-- Input follows --

/-- Every 128 ticks a frame leaves (R256). -/
def Core.sendTwinFrame (c : Core) : Core :=
  let c0 := if c.paired && c.isActive then
      (c.twinSend 0x08 (d8 c.base ++ d8 c.mode ++ d32 (c.ent 0x1102 0) ++ d16 c.time.reftune ++ d8 (c.ent 0x3260 4) ++
        d8 (c.ent 0x3261 4))).sendValues else c.sendHealth
  let q := packRecords 740 c0.twin.outbox
  let again := (q.1.filter (fun r => r.kind ≠ 0x0C && r.kind ≠ 0x0D && r.sent = 0)).map (fun r => { r with sent := 1 })
  c0.modTwin (fun t => { t with
    outbox := again ++ q.2, frameSeq := (t.frameSeq + 1) % 2 ^ 16, sentFrame := c0.twinFrame q.1 })

def execTwinFrameSend (s : State) : Out :=
  s.event (fun c => c.twinOn && c.phase = .ready && c.clock % 128 = 0 && (c.twin.sentFrame.isEmpty || field c.twin.sentFrame 8 8 ≠ c.clock))
    Core.sendTwinFrame

/-- Keeps what `f` queues for the partner out of the outbox: what the partner decided does not go back to it. -/
def Core.quiet (c : Core) (f : Core → Core) : Core :=
  let c1 := f c
  { c1 with twin := { c1.twin with outbox := c.twin.outbox, recSeq := c.twin.recSeq } }

/-- A Guard action decided by the partner (R260). -/
def Core.partnerGuard (c : Core) (item action cause : Nat) (value : Int) : Core :=
  if action = 5 then c.latch cause
  else if item < 32 then
    let p := item
    let c1 := match cause with
      | 0x0701 => ((c.setPe p 0x20 4 3).count (pIdx p 0x20) 6 1).modGuardPath p (fun g => { g with
          decisions := within60 g.decisions c.now (60 * second) ++ [c.now], oscLift := some (c.now + second) })
      | 0x0705 => c.setCdb (pIdx p 0x22) 4 (some value)
      | 0x0708 => c.setCdb (pIdx p 0x23) 3 (some value)
      | 0x0709 => (c.setPe p 0x23 5 3).modGuardPath p (fun g => { g with
          floorMutes := within60 g.floorMutes c.now (3600 * second) ++ [c.now], oobLift := some (c.now + second) })
      | 0x0706 => match c.rfinOf p with
        | some n => if n < 8 then c.setEnt 0x3121 (n + 1) 1 else c
        | none => c
      | 0x070B =>
        let c0 := c.modGuardPath p (fun g => { g with reflBackoff := true, reflMute := g.reflMute || action = 2 })
        -- the mute lifts here too, 1 s after the action, and counts here too (R170)
        if action ≠ 2 then c0
        else c0.each ((c.cfg.rfouts p).filter (fun o => c.ent (0x3140 + o) 1 = 1 && (c.refl o).liftAt.isNone)) (fun c o =>
          c.setRefl o { c.refl o with
            liftAt := some (c.now + second), mutes := within60 (c.refl o).mutes c.now (60 * second) ++ [c.now] })
      | 0 => c.setPe p 0x21 6 1
      | _ => c
    if cause = 0x0706 then c1.refreshOverload else c1.guardRefresh p
  else match cause with
    | 0x070E => ({ (c.setCdb 0x3102 0 (some value)) with guard := { c.guard with retryAt := some (c.now + 60 * second) } }).refreshNode
    | 0x070C => ({ c with guard := { c.guard with netStand := value ≠ 0 } }).recompute
    | 0x070D => (c.setEnt 0x3104 2 (if value ≠ 0 then 1 else 0)).recompute
    | _ => c

/-- Comparison item 7 at the STANDBY (R263): whether it decided the same on the same path within 8 Express windows. Where it
had not when the action arrived, the action applies and the manual states no later test: an open value. -/
def Core.compareDecision (c : Core) (p cause : Nat) : Core :=
  if !(c.isStandby && c.paired) || 32 ≤ p then c
  else
    let mine := c.twin.decisions.any (fun d => d.1 = p && d.2.1 = cause)
    let c1 := c.modTwin (fun t => { t with decisions := t.decisions.filter (fun d => !(d.1 = p && d.2.1 = cause)) })
    if mine then c1.compare 7 p true cause cause
    else
      let r := c1.draw
      r.2.compare 7 p (r.1 % 2 = 0) cause 0

/-- A compared value arrives at the STANDBY (R263). -/
def Core.compareValue (c : Core) (item p number v : Nat) : Core :=
  let key := item * 256 + p
  let own := if item = 3 then (c.pe p 0x11 1, c.pe p 0x11 2) else (c.pe p 0x1A 1, c.pe p 0x1A 9)
  if own.2 ≠ number || own.1 = noCdb || c.twin.compared.get (fun _ => 2 ^ 32) key = number then c
  else
    let c1 := c.modTwin (fun t => { t with compared := t.compared.put (fun _ => 2 ^ 32) key number })
    c1.compare item p (near (cdbInt v) (cdbInt own.1) (c.cdb 0x5030 (if item = 3 then 1 else 2))) v own.1

/-- Swap control (R254, R264, R269). -/
def Core.swapControl (c : Core) (b : List Byte) : Core :=
  match field b 0 1 with
  | 1 => if c.isStandby && c.ent 0x5002 0 = 2 then
      ((c.setEnt 0x5004 0 1).setEnt 0x5005 0 (field b 2 8)).modTwin (fun t => { t with
        swapTick := some (field b 2 8), swapKind := field b 1 1, swapOut := false, swapPhase := 1 })
    else c
  | 2 => if c.isActive && c.ent 0x5002 0 = 2 && !c.swapBusy then c.beginSwap (field b 1 1) else c
  | 3 => if c.isStandby then c.modTwin (fun t => { t with resetHold := true }) else c
  | _ => if c.isStandby && c.twin.selfTest.isNone then
      (({ c with twin := { c.twin with selfTest := some 1, selfTestAt := c.now } }).exitStep.setEnt 0x7000 3 (field b 1 1 % 8)).setEnt 0x7000 2 1
    else c

/-- The partner's health (R258): serial, address, and the strap conflict of R246. -/
def Core.partnerHealth (c : Core) (b : List Byte) : Core :=
  let c1 := (c.setEnt 0x5006 0 (field b 6 16)).setEnt 0x5007 0 (field b 4 2)
  let strap := bit (c.ent 0x1107 0) 5
  if (field b 3 1 = 1) = strap && !c1.entBit 0x5000 0 7 then
    let mine := ofLe serialNo
    let c2 := (c1.setEntBit 0x5000 0 7 true).emit 38 0x0A0B (d8 (mine % 256) ++ d8 (field b 6 1))
    c2.setEntBit 0x5000 0 1 (mine < field b 6 16)
  else c1

/-- The joiner's blocks as they arrive; at the end of a step it names what is missing (R259). -/
def Core.takeCopy (c : Core) (b : List Byte) : Core :=
  let step := field b 0 1
  let j := field b 1 2
  if c.ent 0x5002 0 ≠ 1 || !c.isStandby || c.ent 0x5040 2 ≠ step then c
  else if b.drop 3 = d8 0xFF then
    let missing := (List.range j).filter (fun k => (Tab.find? c.twin.blocks k).isNone)
    let c1 := c.modTwin (fun t => { t with copyEnd := some j })
    if missing.isEmpty then c1 else c1.twinSend 0x0D (d8 step ++ (missing.take 100).flatMap d16)
  else c.modTwin (fun t => { t with blocks := Tab.insert t.blocks j (b.drop 3) })

/-- An acknowledgement at the ACTIVE chip: the next step, or the missing blocks again (R259, R265). -/
def Core.takeAck (c : Core) (b : List Byte) : Core :=
  let step := field b 0 1
  if c.ent 0x5002 0 ≠ 1 || !c.isActive || c.ent 0x5040 2 ≠ step then c
  else if b.length = 1 then
    (if step = 2 then (c.setEnt 0x5040 2 3).modTwin (fun t => { t with blocks := [], copyEnd := none })
     else if step = 5 then (c.setEnt 0x5040 2 6).modTwin (fun t => { t with blocks := [], copyEnd := none })
     else c.sendStep (step + 1))
  else
    let l := (List.range ((b.length - 1) / 2)).map (fun k => field b (1 + 2 * k) 2)
    (l.foldl (fun c k => c.twinSend 0x0C (d8 step ++ d16 k ++ (Tab.find? c.twin.blocks k).getD [])) c).twinSend 0x0C
      (d8 step ++ d16 (c.twin.copyEnd.getD 0) ++ d8 0xFF)

/-- The STANDBY takes over the ACTIVE's frame timing (R260), after the comparison of item 2 with its own. -/
def Core.partnerTiming (c : Core) (b : List Byte) : Core :=
  if !(c.isStandby && c.paired) then c
  else
    let f := sInt 64 (field b 0 8)
    let own := match c.fe.jump with | some j => j | none => c.fe.frame16 + c.fe.slew16
    let ok := near f own (16 * (c.ent 0x5030 4 : Int))
    let c1 := c.compare 2 0 ok (rawOf 32 f) (rawOf 32 own)
    c1.quiet (fun c => ({ c with fe := { c.fe with frame16 := f, slew16 := 0, jump := none } }).setFrameState (field b 8 1))

/-- A commit's write at the STANDBY (R260): it joins the commit scheduled for its tick. -/
def Core.partnerCommit (c : Core) (b : List Byte) : Core :=
  if !(c.isStandby && c.paired) then c
  else
    let tick := field b 6 8
    let key := field b 14 4
    let w := match c.sched with | some m => if m.tick = tick then m.writes else [] | none => []
    let m : Sched := ⟨Tab.insert w key (ofLe (b.drop 18)), tick, field b 0 4⟩
    let c1 := (((c.setEnt 0x1104 5 tick).setEnt 0x1104 2 1).setEnt 0x1104 6 (field b 0 2)).setEnt 0x1104 7 (field b 4 2)
    ({ c1 with sched := some m }).placeRamps m.writes tick

/-- The pair's mode, causes, REFTUNE and coexistence at the STANDBY (R260). -/
def Core.partnerMode (c : Core) (b : List Byte) : Core :=
  if !(c.isStandby && c.paired) then c
  else
    let c1 := { (c.setEnt 0x1101 0 (field b 0 1)) with time := { c.time with reftune := field b 6 2 } }
    let c2 := if c1.latched || c1.thermalDown then c1 else (c1.setEnt 0x1102 0 (field b 2 4)).enterMode (field b 1 1)
    [0, 1].foldl (fun c k => c.setEnt (0x3260 + k) 4 (field b (8 + k) 1)) c2

/-- One record of a frame is applied (R258, R260). -/
def Core.takeRecord (c : Core) (kind : Nat) (b : List Byte) : Core :=
  match kind with
  | 0x01 | 0x02 => c.compareDecision (field b 0 1) (field b 10 2) |>.quiet (fun c =>
      c.partnerGuard (field b 0 1) (field b 1 1) (field b 10 2) (sInt 16 (field b 12 2)))
  | 0x03 => if c.isStandby && c.paired then
      c.pointsFollow (field b 0 1 % 2) (field b 1 1 % 2) (field b 2 8) else c
  | 0x04 => c.partnerTiming b
  | 0x05 => if c.isStandby && c.paired then
      c.modTwin (fun t => { t with slotIn := t.slotIn ++ [(field b 0 8, field b 8 1, sInt 32 (field b 9 4), stateOf (b.drop 13))] }) else c
  | 0x06 => c.partnerCommit b
  | 0x07 => if c.isStandby && c.paired then { c with later := c.later ++ [(field b 4 8, field b 0 4, ofLe (b.drop 12))] } else c
  | 0x08 => c.quiet (fun c => c.partnerMode b)
  | 0x09 => if c.isStandby && c.paired then c.compareValue (field b 0 1) (field b 1 1 % 32) (field b 2 4) (field b 6 2) else c
  | 0x0A => if c.isActive && c.paired && field b 2 1 = 0 then
      let key := field b 0 1 * 256 + field b 1 1
      let n := c.twin.mismatches.get (fun _ => 0) key + 1
      let c1 := c.modTwin (fun t => { t with mismatches := t.mismatches.put (fun _ => 0) key n })
      if field b 0 1 = 1 || c.ent 0x5030 5 ≤ n then c1.disagree (field b 0 1) (field b 1 1) (field b 3 4) (field b 7 4) else c1
    else if c.isActive && c.paired then
      c.modTwin (fun t => { t with mismatches := t.mismatches.put (fun _ => 0) (field b 0 1 * 256 + field b 1 1) 0 })
    else c
  | 0x0B => c.swapControl b
  | 0x0C => c.takeCopy b
  | 0x0D => c.takeAck b
  | _ => c.partnerHealth b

-- Input concluded --

Task prompt >> Copy every line from the data that includes the string "selfTest".

Exercise result >>
  | _ => if c.isStandby && c.twin.selfTest.isNone then
      (({ c with twin := { c.twin with selfTest := some 1, selfTestAt := c.now } }).exitStep.setEnt 0x7000 3 (field b 1 1 % 8)).setEnt 0x7000 2 1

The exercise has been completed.